As Sweden’s neighbours know all too well, the iron ore shipments were far from the only ransom the Swedish government paid to keep Hitler at bay. Unknown to many outside the Nordic region and despite its egalitarian ethos, Sweden pioneered the role of the oligarch long before the collapse of the Soviet Union. For more than a century the Wallenberg family built a $250 billion dynasty of hundreds of companies, including multinational powerhouses in the telecom, pharmaceutical, banking and industrial sectors. At times these Wallenberg companies have represented as much as 40 percent of the value of the Swedish stock market.

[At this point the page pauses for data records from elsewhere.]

-- ==== Sys2Proof/Machine/Line.lean ====
section
/-!
DEFINITION. The Line Interface (chapter 7), sample by sample: the receiver with its search for characters, its states and
its conditions; the transmitter; the veto slot and the ends of attempts. A command of the line brings the samples since the
line command before, and names an event of the last of them (entry 4).
-/
namespace Sys2Proof.Machine

/-- The rows of the table that happen at a sample of the line. -/
inductive LineEvent where
  | syncIdle | breakDetect | gapError | lineStuck | stuckRecovery | attemptStart | arbitrationLost | bitError | jam
  | vetoSlotStart | frameAccepted | frameVetoed | frameDropped | headerUnusable | strayStartBit
  deriving DecidableEq, Repr

/-- Change the Line Interface. -/
def withLine (f : LineInterface → LineInterface) (s : State) : State := { s with line := f s.line }

/-! ## Lengths in samples of 1/16 tb -/

/-- A bit time. -/
def bitSamples : Nat := 16

/-- A character (R115), and the 11 tb of a break and of a jam (R117, R126). -/
def charSamples : Nat := 176

/-- The break as sent, 12 tb (R122). -/
def breakSamples : Nat := 192

/-- The mark before the header, 2 tb (R123). -/
def markSamples : Nat := 32

/-- 14 tb of high line (R119). -/
def idleSamples : Nat := 224

/-- 6 tb, more than which is a gap (R120). -/
def gapSamples : Nat := 96

/-- 64 tb, more than which is a stuck line (R121). -/
def stuckSamples : Nat := 1024

/-- From sample 9 of a stop bit, where a character is complete, to the end of the 1 tb mark after it (R116, R126). -/
def endMarkSamples : Nat := 22

/-- The veto slot, 2 tb (R126). -/
def slotSamples : Nat := 32

/-- From sample 9 of a stop bit to the sample at which a gap measured from the end of that bit is an error (R120). -/
def betweenGap : Nat := 6 + gapSamples + 1

/-! ## Single samples -/

/-- A level as a number of highs. -/
def Bool.high (b : Bool) : Nat := if b then 1 else 0

/-- The count of highs among samples 7, 8 and 9 of a bit, after a sample of an index in the bit (R116). -/
def tally (index highs : Nat) (level : Bool) : Nat :=
  if index = 7 then Bool.high level else if index = 8 ∨ index = 9 then highs + Bool.high level else highs

/-- The level that the majority of samples 7, 8 and 9 shows (R116). -/
def majorityHigh (highs : Nat) : Bool := decide (2 ≤ highs)

/-- The runs of low and of high samples, with the clock value of the first low one (R117). -/
def LineInterface.pulse (clk : Word) (level : Bool) (l : LineInterface) : LineInterface :=
  if level then { l with highs := l.highs + 1, lows := 0 }
  else { l with lows := l.lows + 1, highs := 0, lowEdge := if l.lows = 0 then clk else l.lowEdge }

/-- What a sample brings the receiver's search: nothing, a start bit that passes the noise test, or a character. -/
inductive Found where
  | nothing
  | started
  | character (c : ReadChar)
  deriving DecidableEq, Repr

/-- The receiver reads a bit at its sample 9 (R116): a high start bit is noise; the stop bit completes the character, after
which hunting resumes at once, or after a framing error at the first high sample. -/
def huntBit (sample : Nat) (level : Bool) (bits : BitVec 11) : Hunt × Found :=
  let read : BitVec 11 := if level then bits ||| (1 <<< (sample / bitSamples)) else bits
  if sample / bitSamples = 0 then (if level then (.hunting, .nothing) else (.reading (sample + 1) 0 read, .started))
  else if sample / bitSamples < 10 then (.reading (sample + 1) 0 read, .nothing)
  else (if level then .hunting else .waitHigh, .character (readLineBits read))

/-- One sample of the search for characters (R116). -/
def huntSample (level : Bool) (h : Hunt) : Hunt × Found :=
  match h with
  | .hunting => (if level then .hunting else .reading 1 0 0, .nothing)
  | .waitHigh => (if level then .hunting else .waitHigh, .nothing)
  | .reading sample highs bits =>
    let highs := tally (sample % bitSamples) highs level
    if sample % bitSamples = 9 then huntBit sample (majorityHigh highs) bits else (.reading (sample + 1) highs bits, .nothing)

/-- A start bit has been found and not yet tested. -/
def Hunt.pending (h : Hunt) : Bool :=
  match h with
  | .reading _ _ _ => true
  | .hunting => false
  | .waitHigh => false

/-- The receiver waits for the line to be high. -/
def Hunt.waits (h : Hunt) : Bool :=
  match h with
  | .waitHigh => true
  | .hunting => false
  | .reading _ _ _ => false

/-- Idle holds (R119): the receiver is OUTSIDE, its count is 14 tb or more, and no low stands (entry 35). -/
def idleHolds (s : State) : Bool :=
  decide (s.line.rx = .outside) && decide (idleSamples ≤ s.line.idleCount) && decide (s.line.lows = 0) &&
    !s.line.hunt.pending

/-- The receiver enters OUTSIDE with an idle count, and nothing is in assembly. -/
def LineInterface.toOutside (idle : Nat) (l : LineInterface) : LineInterface :=
  { l with rx := .outside, idleCount := idle, assembling := false, frame := [], jamWait := false, jamReady := false }

/-! ## The ends of attempts (section 7.5) -/

/-- The attempt is over and the station stops driving it. -/
def endAttempt (s : State) : State := withLine (fun l => { l with attempt := none, driver := .released }) s

/-- An end that Table 7-4 does not count: a withdrawn frame is removed (R131), any other stays queued. -/
def endUncounted (a : Attempt) (s : State) : State :=
  match txEntry s a.entry with
  | some e => if e.withdrawn then offerRounds 1 (removeTx a.entry (endAttempt s)) else endAttempt s
  | none => endAttempt s

/-- The drop of a frame placed at a panel command posts an outcome record (R25, R130). -/
def panelFrame (e : TxEntry) : Bool :=
  decide (e.producer = .panelPort) || decide (kindOf e.frame = some .arm) || decide (kindOf e.frame = some .clock)

/-- The DROPPED record of a frame, with the break edge of its last attempt (R25). -/
def droppedRecord (f : LineFrame) (edge : Word) : OutcomeRecord :=
  { tag := (recordFields f).1, cue := (recordFields f).2, kind := f.kind, outcome := .dropped, edge := edge }

/-- The Panel Port is told of a drop (R25). -/
def postDropped (e : TxEntry) (edge : Word) (s : State) : State :=
  match parseFrame e.frame with
  | some f => if panelFrame e then postOutcome (droppedRecord f edge) s else s
  | none => s

/-- Membership is told of a dropped JOIN (R157, R159): a JOINING station offers a new one. -/
def rejoin (e : TxEntry) (s : State) : State :=
  if s.member.state = .joining ∧ kindOf e.frame = some .join then offerJoin false s else s

/-- The frame of a failed attempt reaches its eighth failure and is dropped (R130). The DROPPED record takes the timestamp of the
attempt's own break; where that break was never recognised, the receiver's last break edge (entry 39). -/
def dropFrame (a : Attempt) (e : TxEntry) (s : State) : State :=
  let t := setFault .txDropped (forgetEntry a.entry (removeTx a.entry (endAttempt s)))
  offerRounds 1 (rejoin e (postDropped e (a.edge.getD s.line.breakEdge) t))

/-- The frame's failed-attempt count rises by one (R129). -/
def countFailure (seq : Nat) (s : State) : State :=
  { s with txq := { s.txq with
      entries := s.txq.entries.map fun e => if e.seq = seq then { e with fails := e.fails + 1 } else e } }

/-- An end that Table 7-4 counts as failed (R129 to R131). -/
def endFailed (a : Attempt) (s : State) : State :=
  match txEntry s a.entry with
  | some e =>
    if e.withdrawn then offerRounds 1 (removeTx a.entry (endAttempt s))
    else if e.fails + 1 = 8 then dropFrame a e s
    else countFailure a.entry (endAttempt s)
  | none => endAttempt s

/-- A JOINING station whose own JOIN is accepted becomes ACTIVE (R128, R157). -/
def joinAccepted (e : TxEntry) (s : State) : State :=
  if s.member.state = .joining ∧ kindOf e.frame = some .join then { s with member := { s.member with state := .active } }
  else s

/-- An attempt ends by acceptance (R129). -/
def endAccepted (a : Attempt) (s : State) : State :=
  match txEntry s a.entry with
  | some e => joinAccepted e (forgetEntry a.entry (removeTx a.entry (endAttempt s)))
  | none => endAttempt s

/-- The end of an attempt that fails would drop its frame (R130). -/
def failureDrops (s : State) : Bool :=
  match s.line.attempt with
  | none => false
  | some a =>
    match txEntry s a.entry with
    | none => false
    | some e => decide (e.fails + 1 = 8) && !e.withdrawn

/-- The events of a failed end: its own, and the drop. -/
def failureEvents (s : State) (e : LineEvent) : List LineEvent := if failureDrops s then [e, .frameDropped] else [e]

/-! ## The transmitter (section 7.3) -/

/-- The level that a frame sends at a bit of a character: set for high (R115). -/
def sentLevel (frame : List Byte) (char bit : Nat) : Bool := (lineBits (frame.getD char 0)).getLsbD bit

While the story of one Wallenberg – Raoul – is heroic because of the thousands of Jews he saved while serving as a Swedish diplomat in Hungary, the families’ WW2 business history is ignominious – to put it politely. Many of the companies continued to export crucial industrial goods throughout WW2 that helped arm the Nazi war machine.
Along with the iron ore and other goods, captured Norwegian dissidents and soldiers were also transported across the country – with Swedish government permission – on their way to German concentration camps.
What made Sweden’s collaborative role with Germany all the more bitter for its Nordic neighbours was the economic dividends it paid. While Denmark, Norway and especially Finland struggled after the war, untouched Sweden boomed. That combined with Swedish pretensions about how “neutrality had served it well” as a champion of social justice further rankled it neighbours.
By the end of my stay in the Nordic region I was well versed in the real story behind Swedish neutrality and WW2. Or at least I thought I was. But then the gold story resurfaced.
Like Switzerland – another “neutral” country that paid ransom money to keep Hitler at bay – the Swedish government directed its central bank to accept German gold as payment for the exports such as iron ore. Just where the traded gold came from was the subject of a post-WW2 Tripartite Gold Commission investigation.
In the early 1950s the Swedish government was required, despite much reluctance, to pay some of the gold back to countries such as Netherlands, Denmark and Belgium, from which it had been stolen by the Nazis. But how much gold in Sweden’s coffers was stolen and from where it came remained uncertain.
In the mid 1990s the gold story re-emerged because Holocaust survivors – many nearing the end of their lives – as well as victim families or Jewish groups representing them, pressed for a full accounting.
A 1997 report, guided by newly declassified WW2 documents, compiled by Stuart Eizenstadt, who had just departed Brussels for Washington after serving as U.S. Ambassador to the EU, provided more forensic details. Not only had some of the Swedish gold been heisted or extracted from Holocaust victims but it had been used to pay for exports such as Swedish iron ore hauled on the Ofoten Railway. And worse, the Swedish government and its central bank tried to disguise its German origins.
Of course the same report compiled by Eizenstadt was even more damning for Switzerland. And the deal with the devil that fascist dictators in countries such as Portugal and Spain to maintain “neutrality” in WW2 was no better – if not worse.
Sadly Europe is right back where it was at the beginning of World War II where democracy is in the balance due to another ruthless dictator determined to violently impose his deranged will on the continent. Hopefully this time Sweden will abandon the “neutrality” facade it adopted more than 80 years ago.
The country took an important step towards achieving that in 1995 by joining the European Union. Hopefully it will complete the transition by joining NATO, where both its social justice values and military capabilities are very much needed.